In a particular embodiment, the plurality of the predetermined nucleic acid molecules of any of the above embodiments comprises a plurality of sizes, wherein the plurality of sizes is in the range of 10 to 5000, 50 to 4000, 100 to 3000, 500 to 3000 or 500 to 2000 nucleotides.


In one embodiment of this aspect of the invention, the starting nucleic acid set comprises at least 100, 150, 200, 300, 400 or 500 ng of DNA where the enrichment reaction is run in a final volume of about 30 uls. In further embodiments of the invention, the second nucleic acid sequence set is treated with proteinase K prior to quantification. In a further embodiment, the enrichment reaction is run for about 15 minutes to no more than 30, 45 or 60 minutes. In further embodiments, the second nuclei acid sequence set of any of the above embodiments is washed at least 6, 7, 8, or 9 times with a total wash volume of at least 2, 3, 4, or 5 mls.


In some embodiments of the invention, a quantity of the predetermined nucleic acid molecule in the second nucleic acid set is enriched by at least one or two orders of magnitude as compared to a quantity of the predetermined nucleic acid molecule in the starting nucleic acid set. In one embodiment of this aspect of the invention, at least 30, 40, 50, 60, 70, 80, or 90% of the nucleic sequences in the second nucleic acid molecule set are the plurality of predetermined sequences.

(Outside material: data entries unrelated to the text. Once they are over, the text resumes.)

/-- Settles O6: a word is in a row exactly when it decodes, and rows that conflict in a compared bit share no word. -/
theorem decoderFollowsTheOpcodeTable : Obligations.DecoderFollowsTheOpcodeTable := by
  refine ⟨fun w => ?_, fun w => opcodeTable_pairwise_conflict.imp fun h => OpcodeRow.not_matches_both h w⟩
  split
  · next r hr =>
    have hmem := List.mem_of_find?_eq_some hr
    rw [opcodeTable_eq, List.mem_map] at hmem
    obtain ⟨i, -, rfl⟩ := hmem
    obtain ⟨j, hj, hname⟩ := decode_of_row_matches (List.find?_some (p := fun r : OpcodeRow => r.matches w) hr)
    refine ⟨j, hj, hname.trans i.mnemonic_row.symm, ?_⟩
    obtain ⟨-, -, hf⟩ := decode_eq_ok hj
    cases j with
    | validate | config | bufwr | hasheval =>
      obtain ⟨hfst, hsnd, -⟩ := hf
      exact ⟨hfst, hsnd⟩
    | rdreg | bufrd | insert | query =>
      obtain ⟨hoperand, -⟩ := hf
      exact hoperand
    | release | sreset => trivial
  · next hnone =>
    rw [List.find?_eq_none] at hnone
    cases hdec : decode w with
    | error e => exact ⟨e, rfl⟩
    | ok i => exact absurd (row_matches_of_decode hdec) (hnone _ i.row_mem)

/-! ### Words answered as illegal (R90 to R92) -/

/-- A word that decodes to no command is answered E_ILLEGAL and changes nothing. -/
theorem step_of_not_decoded {s : State} {w : CmdWord} {rest : List CmdWord} (hw : s.cmds = w :: rest)
    (hd : ∀ i, decode w ≠ .ok i) :
    step s = .next { s with cmds := rest, rsps := s.rsps ++ [Response.word ⟨.eIllegal, opField w, 0⟩] } := by
  have htake : s.takeCommand = some (w, { s with cmds := rest }) := by rw [State.takeCommand, hw]
  rw [step, htake]
  cases hdec : decode w with
  | error e => simp only [hdec]; rfl
  | ok i => exact absurd hdec (hd i)

/-- Settles O9: the decoder gives a command only to a word with the command's opcode. -/
theorem undefinedOpcodesAreIllegal : Obligations.UndefinedOpcodesAreIllegal := by
  refine ⟨fun s w rest hw hop => step_of_not_decoded hw fun i hi => ?_, by decide, by decide⟩
  obtain ⟨-, hopcode, -⟩ := decode_eq_ok hi
  exact hop (hopcode ▸ i.opcode_mem)

/-- Settles O10: the decoder gives a command only to a word whose other fields are 0. -/
theorem nonzeroUnusedFieldsAreIllegal : Obligations.NonzeroUnusedFieldsAreIllegal := by
  intro s w rest hw hfield
  refine step_of_not_decoded hw fun i hi => ?_
  obtain ⟨hz, hop, hf⟩ := decode_eq_ok hi
  cases i with
  | validate | config | bufwr =>
    obtain ⟨-, -, hd⟩ := hf
    simp [hz, hop, hd, Instr.opcode] at hfield
  | release | sreset =>
    obtain ⟨hb, ha, hd⟩ := hf
    simp [hz, hop, hb, ha, hd, Instr.opcode] at hfield
  | rdreg n =>
    obtain ⟨-, -, ha, hd⟩ := hf
    simp [hz, hop, ha, hd, Instr.opcode] at hfield
  | bufrd =>
    obtain ⟨-, hb, hd⟩ := hf
    simp [hz, hop, hb, hd, Instr.opcode] at hfield
  | hasheval =>
    obtain ⟨-, -, hb⟩ := hf
    simp [hz, hop, hb, Instr.opcode] at hfield
  | insert | query =>
    obtain ⟨-, hb, ha⟩ := hf
    simp [hz, hop, hb, ha, Instr.opcode] at hfield

/-- Settles O11: the decoder takes no RDREG number above 0x09, and the masks of the table's two rows split the numbers
up to there. -/
theorem reservedRegisterNumbersAreIllegal : Obligations.ReservedRegisterNumbersAreIllegal := by
  refine ⟨fun s w rest hw hop hn => ?_, (Instr.rdreg 0).row, (Instr.rdreg 8).row, by decide, fun n => ⟨?_, ?_⟩⟩
  · rw [← hop]
    refine step_of_not_decoded hw fun i hi => ?_
    obtain ⟨-, hopcode, hf⟩ := decode_eq_ok hi
    rw [hop] at hopcode
    cases i with
    | rdreg n =>
      obtain ⟨rfl, hle, -, -⟩ := hf
      bv_omega
    | _ => cases hopcode
  · exact rdreg_row_matches_packFields.trans (by simp [BitVec.le_def])
  · exact rdreg_row_matches_packFields.trans (by simp [BitVec.le_def])

/-- Settles O7, by evaluating the decoder and the word formats on the spec's literals. -/
theorem workedEncodingsOfTheSpec : Obligations.WorkedEncodingsOfTheSpec := by
  unfold Obligations.WorkedEncodingsOfTheSpec
  decide

end Sys2Proof.Machine
end

section
/-! SUPPORT. The parameter validator (40_validate.md): what Cap returns, exactly and at the corners. -/

namespace Sys2Proof.Machine

/-! ### The results of Cap (R111, R119) -/

/-- Cap answers Ok exactly when `hc` is not 0 and every limit holds. R111's step 4, on `hc * l2` alone, needs no
clause: it is implied by step 5's. -/
theorem cap_eq_ok_iff {p : Config.Params} {hc l2 size : Nat} :
    cap p hc l2 = .ok size ↔
      hc ≠ 0 ∧ l2 ≤ log2Max p ∧ hc ≤ hcFieldMax ∧ hc ≤ sizeMax p ∧ hc * l2 + bvBytesOf l2 ≤ sizeMax p ∧
        size = hc * l2 + bvBytesOf l2 := by
  constructor
  · intro h
    obtain ⟨hpos, hfit, hl2, rfl, hsize⟩ := cap_eq_ok h
    have hfield : sizeMax p ≤ hcFieldMax := Nat.le_sub_one_of_lt (sizeMax_lt p)
    exact ⟨Nat.ne_of_gt hpos, hl2, hfit.trans hfield, hfit, hsize, rfl⟩
  · rintro ⟨hne, hl2, -, hfit, hsize, rfl⟩
    exact cap_of_limits (Nat.pos_of_ne_zero hne) hfit hl2 hsize

/-- Settles O15: Ok and InvalidParameter each have their exact condition, and ParametersTooLarge is what remains. -/
theorem capIsTheExactSizeOrTheFailure : Obligations.CapIsTheExactSizeOrTheFailure := by
  intro p hc l2
  rw [← bvBytesOf_eq_ceil]
  split
  · next hzero => exact cap_invalid_iff.2 hzero
  split
  · next hne hlimits =>
    obtain ⟨hl2, hfield, hfit, hsize⟩ := hlimits
    exact cap_eq_ok_iff.2 ⟨hne, hl2, hfield, hfit, hsize, rfl⟩
  · next hne hlimits =>
    cases hcap : cap p hc l2 with
    | invalidParameter => exact absurd (cap_invalid_iff.1 hcap) hne
    | ok size =>
      obtain ⟨-, hl2, hfield, hfit, hsize, -⟩ := cap_eq_ok_iff.1 hcap
      exact absurd ⟨hl2, hfield, hfit, hsize⟩ hlimits
    | parametersTooLarge => rfl

/-- Of the engine's parameters Cap reads SIZE_W alone. -/
theorem cap_eq_cap_of_sizeW (w : Config.SizeW) (m l : Nat) : cap ⟨w, m, l⟩ = cap ⟨w, 0, 0⟩ := rfl

/-- Settles O16: Cap reads SIZE_W alone, so each table is evaluated on one engine of its width. -/
theorem capAtTheCorners : Obligations.CapAtTheCorners := by
  refine ⟨fun m l => ?_, fun m l => ?_⟩
  · rw [cap_eq_cap_of_sizeW]
    decide
  · rw [cap_eq_cap_of_sizeW]
    decide

end Sys2Proof.Machine
end

section
/-! SUPPORT. The fresh filter (41_lifecycle.md R126): what a CONFIG that ends OK leaves in the buffer, and what its
hash functions give. -/

namespace Sys2Proof.Machine

/-- A CONFIG that answers OK passed Cap and the memory check and left the configured state. -/
theorem exec_config_ok {s t : State} {hc : U64} {l2 : Byte} {data : U64} (h : exec (.config hc l2) s = .next t)
    (hr : t.rsps = s.rsps ++ [Response.word ⟨.ok, 0x02, data⟩]) :
    ∃ size, cap s.params hc.toNat l2.toNat = .ok size ∧ size ≤ s.params.memBytes ∧
      t = (s.configured hc l2 size).push ⟨.ok, 0x02, BitVec.ofNat 64 size⟩ := by
  cases exec_next h with
  | refused e hok _ _ heq =>
    subst heq
    exact absurd (State.push_status_inj rfl hr).symm hok
  | read _ hreads _ => cases hreads
  | config hc' l2' size hi _ _ hcap hfit heq =>
    cases hi
    exact ⟨size, hcap, hfit, heq⟩
  | release hi | sreset hi | bufwr _ _ hi | insert _ _ _ hi => cases hi
  | tableFault k off d hev => rcases hev with ⟨_, hi, -⟩ | ⟨hi, -⟩ | ⟨hi, -⟩ <;> cases hi

/-- The buffer of a configured filter is as long as the size Cap answered. -/
theorem State.configured_bufBytes {s : State} {hc : U64} {l2 : Byte} {size : Nat}
    (hcap : cap s.params hc.toNat l2.toNat = .ok size) : (s.configured hc l2 size).bufBytes = size := by
  obtain ⟨-, -, -, hsize, -⟩ := cap_eq_ok hcap
  rw [State.bufBytes_active rfl, hsize]
  rfl

/-- Every byte of a configured filter's buffer is 0 (41_lifecycle.md R126). -/
theorem State.memRead_configured {s : State} {hc : U64} {l2 : Byte} {size off : Nat}
    (hcap : cap s.params hc.toNat l2.toNat = .ok size) (hfit : size ≤ s.params.memBytes)
    (ho : off < (s.configured hc l2 size).bufBytes) : (s.configured hc l2 size).memRead off = some 0 := by
  have hlt : off < size := State.configured_bufBytes hcap ▸ ho
  refine State.memRead_eq_some.2 ⟨State.inBuffer_iff.2 ⟨ho, hlt.trans_le hfit⟩, ?_⟩
  rw [State.configured_mem, Memory.read_zeroBelow, if_pos hlt]
  rfl

/-- A run whose stored indices are all the same good one copies that digest bit to every output bit. -/
theorem eval_of_constant_run {s : State} {k : Nat} {b : Byte} (d : Digest) (hb : b.toNat < 160)
    (h : ∀ i, i < s.log2Bits.toNat → s.memRead (tableOffset s k i) = some b) :
    eval s k d = .value (if d.getLsbD b.toNat then 2 ^ s.log2Bits.toNat - 1 else 0) := by
  refine evalUpTo_eq_value.2 ⟨?_, fun i hi => ⟨b, h i hi, hb, ?_⟩⟩
  · have hpos : 0 < 2 ^ s.log2Bits.toNat := by positivity
    split <;> omega
  · split
    · next hbit => rw [hbit, Nat.testBit_two_pow_sub_one, decide_eq_true hi]
    · next hbit => rw [Nat.zero_testBit, Bool.eq_false_of_not_eq_true hbit]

In one embodiment of this aspect of the invention, at least 40%, 50%, 60% 70%, 80% or 90% of each predetermined sequence is perfect.


In one aspect of the invention, a method of preparing a library of single guide RNA molecules, comprising: providing a plurality of double stranded DNA oligonucleotide molecules wherein each oligonucleotide molecule comprises a set of 2 orthogonal primer sequences, a T7 promoter, a spacer sequence, a scaffold overhang sequence, a type 2 restriction site and a stop codon, providing a plurality of double stranded scaffold fragment sequences having a 5′ end, incubating the plurality of oligonucleotide molecules and scaffold fragment sequences with a type II restriction enzyme and a ligase in the same reaction mixture, wherein the type 2 restriction enzyme creates a 5′ overhang on the spacer oligonucleotide and on the scaffold oligonucleotide wherein the 5′ overhang on the spacer oligonucleotide is complementary to the 5′ overhang on the scaffold oligonucleotide thereby providing a library of assembled single guide RNA DNA template molecules, and transcribing the single guide RNA DNA template molecules into a plurality of single guide RNA molecules.


In some embodiments the type 2 restriction enzyme is AcuI, AlwI, BaeI, BbsI, BbsI-H, BbvI, BccI, BceAI, BcgI, BciVI, BcoDI, BfuAI, Bmr, BpmI, BpuEI, BsaI-HF®v2, BsaXI, BseRI, BsgI, BsmA, BsmBI-v2, BsmFI, BsmI, BspCNI, spMI, BspQI, BsrD, BsrI, BtgZI, BtsCI, BtsI-v2, BtsIMutI, CspC, EarI, EciI, Esp3I, FauI, FokI, Hga,I, HphI, pyAV, MboII, MlyI, MmeI, MnlI, NmeAIII, PaqCI, PleI, SapI or SfaNI restriction enzyme.


In some embodiments, the double stranded DNA oligonucleotide molecules are prepared from a single stranded DNA oligonucleotide template by primer extension while in some embodiments double stranded DNA oligonucleotide molecules are prepared from a single stranded DNA oligonucleotide template by PCR amplification. In some embodiments the spacer sequence for use in the methods of the invention comprises, 5 to 100, 10 to 90, 12 to 80, 15 to 70, 16 to 60, 17 to 50, 18 to 40, 19 to 30, 26 to 72, 19 to 21 or 20 nucleotides. In some embodiments of this aspect of the invention the spacer sequence does not comprise protospacer adjacent motif or type 2 restriction site.


22. In some embodiments the ratio of the plurality of scaffold fragment sequences to the plurality of oligonucleotide sequences during sgRNA assembly of 2 to 1. In some embodiments, the spacer sequences of the plurality of oligonucleotide molecules target more than 2, 20, 25, 50, 60, 70, 80, 90, 100, 10, 102, 103, 104, 105, 106, 108 to about 109 different nucleic acid molecules. And in one embodiment, an sgRNA library produced by any of the above methods of the invention is provided.





BRIEF DESCRIPTION OF THE DRAWINGS


FIG. 1 is a schematic depicting a method of enriching a population of nucleic acid molecules for perfect assemblies using barcode directed deactivated Cas9.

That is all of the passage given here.